-- ==== Sys2Proof/Machine/EngineOps.lean ====
section
/-! DEFINITION. The copy engines (R201 to R211): fetching, staging, departures, arrivals, the write buffer, the ledger and the fault record. -/

namespace Sys2Proof.Machine

def State.eng (s : State) (e : EngineIx) : EngSt := s.mem.engines[e]
def State.setEng (s : State) (e : EngineIx) (g : EngSt) : State := { s with mem := { s.mem with engines := s.mem.engines.set e g } }
def State.updEng (s : State) (e : EngineIx) (f : EngSt → EngSt) : State := s.setEng e (f (s.eng e))
def engIx (n : Nat) : EngineIx := ⟨n % 32, Nat.mod_lt _ (by decide)⟩

/-- Logical column of a COL of an engine (R194). -/
def engColumn (e col : Nat) : Nat := entryCol (e / 2) + 3 * (e % 2) + col
def engTop (e : Nat) : Bool := stackTop (e / 2)

/-- The edge router of a column on the engine's side, and its port towards the engine (R196). -/
def State.edgeRow (s : State) (top : Bool) : Nat := if top then s.grid.logicalRows - 1 else 0
def edgePort (top : Bool) : Nat := if top then 0 else 2

/-- Cycles between an engine's plan port and the edge router of a column (R196). -/
def State.engLatency (s : State) (e col : Nat) : Nat :=
  s.grid.hop (engColumn e col) (s.edgeRow (engTop e)) (edgePort (engTop e)) + 6

/-- The engine that a column belongs to, and its COL (R194). -/
def engineOfColumn (x : Nat) (top : Bool) : Nat × Nat :=
  let i := 2 * (x / 12) + x % 12 / 6 + (if top then 8 else 0)
  (2 * i + x % 6 / 3, x % 3)

/-- The record keeps the first event of a step; every cause is reported to the fence (R211). -/
def engFaultAt (place cause desc col cy : Nat) (g : EngSt) : EngSt :=
  { g with
    fault := if g.fault = 0 then cy % 2 ^ 32 * 2 ^ 32 + desc * 2 ^ 19 + col * 2 ^ 17 + cause else g.fault
    causes := g.causes ++ [(cause, place)] }

/-- An event when a fault record is written (R412); the record's unit is the engine (log entry 21). -/
def State.noteEngine (e : EngineIx) (s0 s1 : State) : State :=
  if (s0.eng e).fault = 0 ∧ (s1.eng e).fault ≠ 0 then s1.raise 0x07 e.val (leOfNat 8 (s1.eng e).fault) else s1

/-- A cause whose place is its descriptor. -/
def engFault (cause desc col cy : Nat) (g : EngSt) : EngSt := engFaultAt desc cause desc col cy g

/-- The DRAM page of a line, with its stack (R197). -/
def pageKey (p : Nat × Nat) : Nat := p.1 * 2 ^ 26 + p.2 / 2048

/-- A plan flit reaches an input of a router: it counts as arrived there (R188). A tile of no running job takes none (R187). -/
def State.deliverFlit (s : State) (t port cy : Nat) (v : V512) (poison hopBad : Bool) : State :=
  if (s.tile t).job.isNone then s else
  s.updTile t (fun t => t.updRouter (fun r =>
    { r with flits := r.flits ++ [⟨port, cy, v, poison, hopBad⟩], arrived := SMap.put 0 r.arrived port (SMap.get 0 r.arrived port + 1) }))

# [EXERCISE DIRECTIONS]
Using the entries shown above, reproduce verbatim the lines from the line bearing "engine (R196). -/" to the line bearing "causes := g.causes", inclusive.

# [YOUR RESPONSE]
/-- The edge router of a column on the engine's side, and its port towards the engine (R196). -/
def State.edgeRow (s : State) (top : Bool) : Nat := if top then s.grid.logicalRows - 1 else 0
def edgePort (top : Bool) : Nat := if top then 0 else 2

/-- Cycles between an engine's plan port and the edge router of a column (R196). -/
def State.engLatency (s : State) (e col : Nat) : Nat :=
  s.grid.hop (engColumn e col) (s.edgeRow (engTop e)) (edgePort (engTop e)) + 6

/-- The engine that a column belongs to, and its COL (R194). -/
def engineOfColumn (x : Nat) (top : Bool) : Nat × Nat :=
  let i := 2 * (x / 12) + x % 12 / 6 + (if top then 8 else 0)
  (2 * i + x % 6 / 3, x % 3)

/-- The record keeps the first event of a step; every cause is reported to the fence (R211). -/
def engFaultAt (place cause desc col cy : Nat) (g : EngSt) : EngSt :=
  { g with
    fault := if g.fault = 0 then cy % 2 ^ 32 * 2 ^ 32 + desc * 2 ^ 19 + col * 2 ^ 17 + cause else g.fault
    causes := g.causes ++ [(cause, place)] }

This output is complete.